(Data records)
********************

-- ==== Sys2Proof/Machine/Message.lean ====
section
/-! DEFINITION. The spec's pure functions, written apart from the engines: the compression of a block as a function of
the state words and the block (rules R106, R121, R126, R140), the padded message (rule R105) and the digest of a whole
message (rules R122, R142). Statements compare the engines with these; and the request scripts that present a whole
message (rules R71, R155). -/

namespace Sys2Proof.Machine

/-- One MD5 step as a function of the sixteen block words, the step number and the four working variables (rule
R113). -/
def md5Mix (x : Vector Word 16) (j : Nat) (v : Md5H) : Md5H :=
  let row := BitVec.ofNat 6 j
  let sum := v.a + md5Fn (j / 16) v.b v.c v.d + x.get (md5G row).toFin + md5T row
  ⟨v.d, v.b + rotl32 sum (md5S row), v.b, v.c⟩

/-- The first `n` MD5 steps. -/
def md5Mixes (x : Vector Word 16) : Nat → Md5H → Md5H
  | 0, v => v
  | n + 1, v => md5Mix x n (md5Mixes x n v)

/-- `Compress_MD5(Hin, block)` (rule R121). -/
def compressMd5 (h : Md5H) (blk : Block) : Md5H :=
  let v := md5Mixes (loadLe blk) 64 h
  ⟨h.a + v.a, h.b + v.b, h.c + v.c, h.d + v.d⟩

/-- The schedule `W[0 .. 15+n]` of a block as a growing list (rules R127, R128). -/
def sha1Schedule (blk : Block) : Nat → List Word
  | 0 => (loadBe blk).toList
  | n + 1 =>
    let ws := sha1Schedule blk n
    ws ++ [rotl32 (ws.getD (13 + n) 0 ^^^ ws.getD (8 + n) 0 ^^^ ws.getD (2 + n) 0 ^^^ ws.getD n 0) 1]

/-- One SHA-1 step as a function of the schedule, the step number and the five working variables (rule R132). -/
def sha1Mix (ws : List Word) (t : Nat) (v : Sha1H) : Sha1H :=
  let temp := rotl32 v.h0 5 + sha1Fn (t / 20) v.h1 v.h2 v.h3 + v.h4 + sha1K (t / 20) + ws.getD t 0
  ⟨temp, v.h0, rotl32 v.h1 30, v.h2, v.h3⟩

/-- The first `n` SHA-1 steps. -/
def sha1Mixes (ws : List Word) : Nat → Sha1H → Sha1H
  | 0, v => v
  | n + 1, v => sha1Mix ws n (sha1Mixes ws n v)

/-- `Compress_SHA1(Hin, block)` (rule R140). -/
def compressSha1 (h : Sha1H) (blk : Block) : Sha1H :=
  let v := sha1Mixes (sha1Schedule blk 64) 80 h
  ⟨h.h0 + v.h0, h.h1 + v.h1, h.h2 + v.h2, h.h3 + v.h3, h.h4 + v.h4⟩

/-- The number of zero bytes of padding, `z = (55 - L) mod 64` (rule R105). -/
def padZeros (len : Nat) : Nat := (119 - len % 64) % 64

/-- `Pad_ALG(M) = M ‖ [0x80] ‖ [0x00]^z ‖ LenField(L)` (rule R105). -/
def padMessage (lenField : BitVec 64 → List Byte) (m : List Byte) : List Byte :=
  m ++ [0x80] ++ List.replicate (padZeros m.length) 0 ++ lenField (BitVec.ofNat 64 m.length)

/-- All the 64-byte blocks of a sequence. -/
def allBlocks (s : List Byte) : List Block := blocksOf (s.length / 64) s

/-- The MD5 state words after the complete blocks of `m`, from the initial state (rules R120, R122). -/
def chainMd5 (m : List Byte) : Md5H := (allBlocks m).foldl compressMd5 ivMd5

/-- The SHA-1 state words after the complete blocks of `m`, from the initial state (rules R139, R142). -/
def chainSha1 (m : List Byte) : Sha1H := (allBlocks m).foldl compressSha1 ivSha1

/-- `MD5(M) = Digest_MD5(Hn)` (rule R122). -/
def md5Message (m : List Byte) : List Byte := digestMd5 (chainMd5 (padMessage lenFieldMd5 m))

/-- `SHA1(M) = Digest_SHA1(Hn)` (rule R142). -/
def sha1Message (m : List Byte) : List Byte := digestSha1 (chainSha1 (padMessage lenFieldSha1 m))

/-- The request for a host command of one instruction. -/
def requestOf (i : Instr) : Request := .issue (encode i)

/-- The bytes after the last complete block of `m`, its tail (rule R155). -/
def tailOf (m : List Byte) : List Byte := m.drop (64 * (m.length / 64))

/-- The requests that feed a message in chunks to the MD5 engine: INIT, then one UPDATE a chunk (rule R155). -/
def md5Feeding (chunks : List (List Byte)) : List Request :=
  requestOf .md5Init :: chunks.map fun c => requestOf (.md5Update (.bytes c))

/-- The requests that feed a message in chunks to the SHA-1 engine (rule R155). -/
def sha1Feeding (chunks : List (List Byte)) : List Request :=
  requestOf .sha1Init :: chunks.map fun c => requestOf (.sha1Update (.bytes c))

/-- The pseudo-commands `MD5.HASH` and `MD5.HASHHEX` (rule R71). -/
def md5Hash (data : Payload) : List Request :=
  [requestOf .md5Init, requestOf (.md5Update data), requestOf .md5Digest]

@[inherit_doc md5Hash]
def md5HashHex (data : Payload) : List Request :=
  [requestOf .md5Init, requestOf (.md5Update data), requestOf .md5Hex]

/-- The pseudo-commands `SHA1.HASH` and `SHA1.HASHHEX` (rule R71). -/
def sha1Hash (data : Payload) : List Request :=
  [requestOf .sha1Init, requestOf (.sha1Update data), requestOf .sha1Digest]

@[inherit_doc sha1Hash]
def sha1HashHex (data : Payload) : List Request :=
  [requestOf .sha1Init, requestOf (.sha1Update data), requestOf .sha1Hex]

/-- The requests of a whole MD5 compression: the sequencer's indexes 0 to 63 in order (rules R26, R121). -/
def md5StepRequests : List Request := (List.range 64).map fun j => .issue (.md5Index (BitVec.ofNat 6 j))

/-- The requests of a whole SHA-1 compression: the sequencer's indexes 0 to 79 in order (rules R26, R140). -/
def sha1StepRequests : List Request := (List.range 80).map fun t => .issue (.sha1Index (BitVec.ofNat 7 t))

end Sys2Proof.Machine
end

********************

• **Your task**: Exactly as written, transcribe each line of the data.

• **Task answer**:
-- ==== Sys2Proof/Machine/Message.lean ====
section
/-! DEFINITION. The spec's pure functions, written apart from the engines: the compression of a block as a function of
the state words and the block (rules R106, R121, R126, R140), the padded message (rule R105) and the digest of a whole
message (rules R122, R142). Statements compare the engines with these; and the request scripts that present a whole
message (rules R71, R155). -/

namespace Sys2Proof.Machine

/-- One MD5 step as a function of the sixteen block words, the step number and the four working variables (rule
R113). -/
def md5Mix (x : Vector Word 16) (j : Nat) (v : Md5H) : Md5H :=
  let row := BitVec.ofNat 6 j
  let sum := v.a + md5Fn (j / 16) v.b v.c v.d + x.get (md5G row).toFin + md5T row
  ⟨v.d, v.b + rotl32 sum (md5S row), v.b, v.c⟩

/-- The first `n` MD5 steps. -/
def md5Mixes (x : Vector Word 16) : Nat → Md5H → Md5H
  | 0, v => v
  | n + 1, v => md5Mix x n (md5Mixes x n v)

/-- `Compress_MD5(Hin, block)` (rule R121). -/
def compressMd5 (h : Md5H) (blk : Block) : Md5H :=
  let v := md5Mixes (loadLe blk) 64 h
  ⟨h.a + v.a, h.b + v.b, h.c + v.c, h.d + v.d⟩

/-- The schedule `W[0 .. 15+n]` of a block as a growing list (rules R127, R128). -/
def sha1Schedule (blk : Block) : Nat → List Word
  | 0 => (loadBe blk).toList
  | n + 1 =>
    let ws := sha1Schedule blk n
    ws ++ [rotl32 (ws.getD (13 + n) 0 ^^^ ws.getD (8 + n) 0 ^^^ ws.getD (2 + n) 0 ^^^ ws.getD n 0) 1]

/-- One SHA-1 step as a function of the schedule, the step number and the five working variables (rule R132). -/
def sha1Mix (ws : List Word) (t : Nat) (v : Sha1H) : Sha1H :=
  let temp := rotl32 v.h0 5 + sha1Fn (t / 20) v.h1 v.h2 v.h3 + v.h4 + sha1K (t / 20) + ws.getD t 0
  ⟨temp, v.h0, rotl32 v.h1 30, v.h2, v.h3⟩

/-- The first `n` SHA-1 steps. -/
def sha1Mixes (ws : List Word) : Nat → Sha1H → Sha1H
  | 0, v => v
  | n + 1, v => sha1Mix ws n (sha1Mixes ws n v)

/-- `Compress_SHA1(Hin, block)` (rule R140). -/
def compressSha1 (h : Sha1H) (blk : Block) : Sha1H :=
  let v := sha1Mixes (sha1Schedule blk 64) 80 h
  ⟨h.h0 + v.h0, h.h1 + v.h1, h.h2 + v.h2, h.h3 + v.h3, h.h4 + v.h4⟩

/-- The number of zero bytes of padding, `z = (55 - L) mod 64` (rule R105). -/
def padZeros (len : Nat) : Nat := (119 - len % 64) % 64

/-- `Pad_ALG(M) = M ‖ [0x80] ‖ [0x00]^z ‖ LenField(L)` (rule R105). -/
def padMessage (lenField : BitVec 64 → List Byte) (m : List Byte) : List Byte :=
  m ++ [0x80] ++ List.replicate (padZeros m.length) 0 ++ lenField (BitVec.ofNat 64 m.length)

/-- All the 64-byte blocks of a sequence. -/
def allBlocks (s : List Byte) : List Block := blocksOf (s.length / 64) s

/-- The MD5 state words after the complete blocks of `m`, from the initial state (rules R120, R122). -/
def chainMd5 (m : List Byte) : Md5H := (allBlocks m).foldl compressMd5 ivMd5

/-- The SHA-1 state words after the complete blocks of `m`, from the initial state (rules R139, R142). -/
def chainSha1 (m : List Byte) : Sha1H := (allBlocks m).foldl compressSha1 ivSha1

/-- `MD5(M) = Digest_MD5(Hn)` (rule R122). -/
def md5Message (m : List Byte) : List Byte := digestMd5 (chainMd5 (padMessage lenFieldMd5 m))

/-- `SHA1(M) = Digest_SHA1(Hn)` (rule R142). -/
def sha1Message (m : List Byte) : List Byte := digestSha1 (chainSha1 (padMessage lenFieldSha1 m))

/-- The request for a host command of one instruction. -/
def requestOf (i : Instr) : Request := .issue (encode i)

/-- The bytes after the last complete block of `m`, its tail (rule R155). -/
def tailOf (m : List Byte) : List Byte := m.drop (64 * (m.length / 64))

/-- The requests that feed a message in chunks to the MD5 engine: INIT, then one UPDATE a chunk (rule R155). -/
def md5Feeding (chunks : List (List Byte)) : List Request :=
  requestOf .md5Init :: chunks.map fun c => requestOf (.md5Update (.bytes c))

/-- The requests that feed a message in chunks to the SHA-1 engine (rule R155). -/
def sha1Feeding (chunks : List (List Byte)) : List Request :=
  requestOf .sha1Init :: chunks.map fun c => requestOf (.sha1Update (.bytes c))

/-- The pseudo-commands `MD5.HASH` and `MD5.HASHHEX` (rule R71). -/
def md5Hash (data : Payload) : List Request :=
  [requestOf .md5Init, requestOf (.md5Update data), requestOf .md5Digest]

@[inherit_doc md5Hash]
def md5HashHex (data : Payload) : List Request :=
  [requestOf .md5Init, requestOf (.md5Update data), requestOf .md5Hex]

/-- The pseudo-commands `SHA1.HASH` and `SHA1.HASHHEX` (rule R71). -/
def sha1Hash (data : Payload) : List Request :=
  [requestOf .sha1Init, requestOf (.sha1Update data), requestOf .sha1Digest]

@[inherit_doc sha1Hash]
def sha1HashHex (data : Payload) : List Request :=
  [requestOf .sha1Init, requestOf (.sha1Update data), requestOf .sha1Hex]

/-- The requests of a whole MD5 compression: the sequencer's indexes 0 to 63 in order (rules R26, R121). -/
def md5StepRequests : List Request := (List.range 64).map fun j => .issue (.md5Index (BitVec.ofNat 6 j))

/-- The requests of a whole SHA-1 compression: the sequencer's indexes 0 to 79 in order (rules R26, R140). -/
def sha1StepRequests : List Request := (List.range 80).map fun t => .issue (.sha1Index (BitVec.ofNat 7 t))

end Sys2Proof.Machine
end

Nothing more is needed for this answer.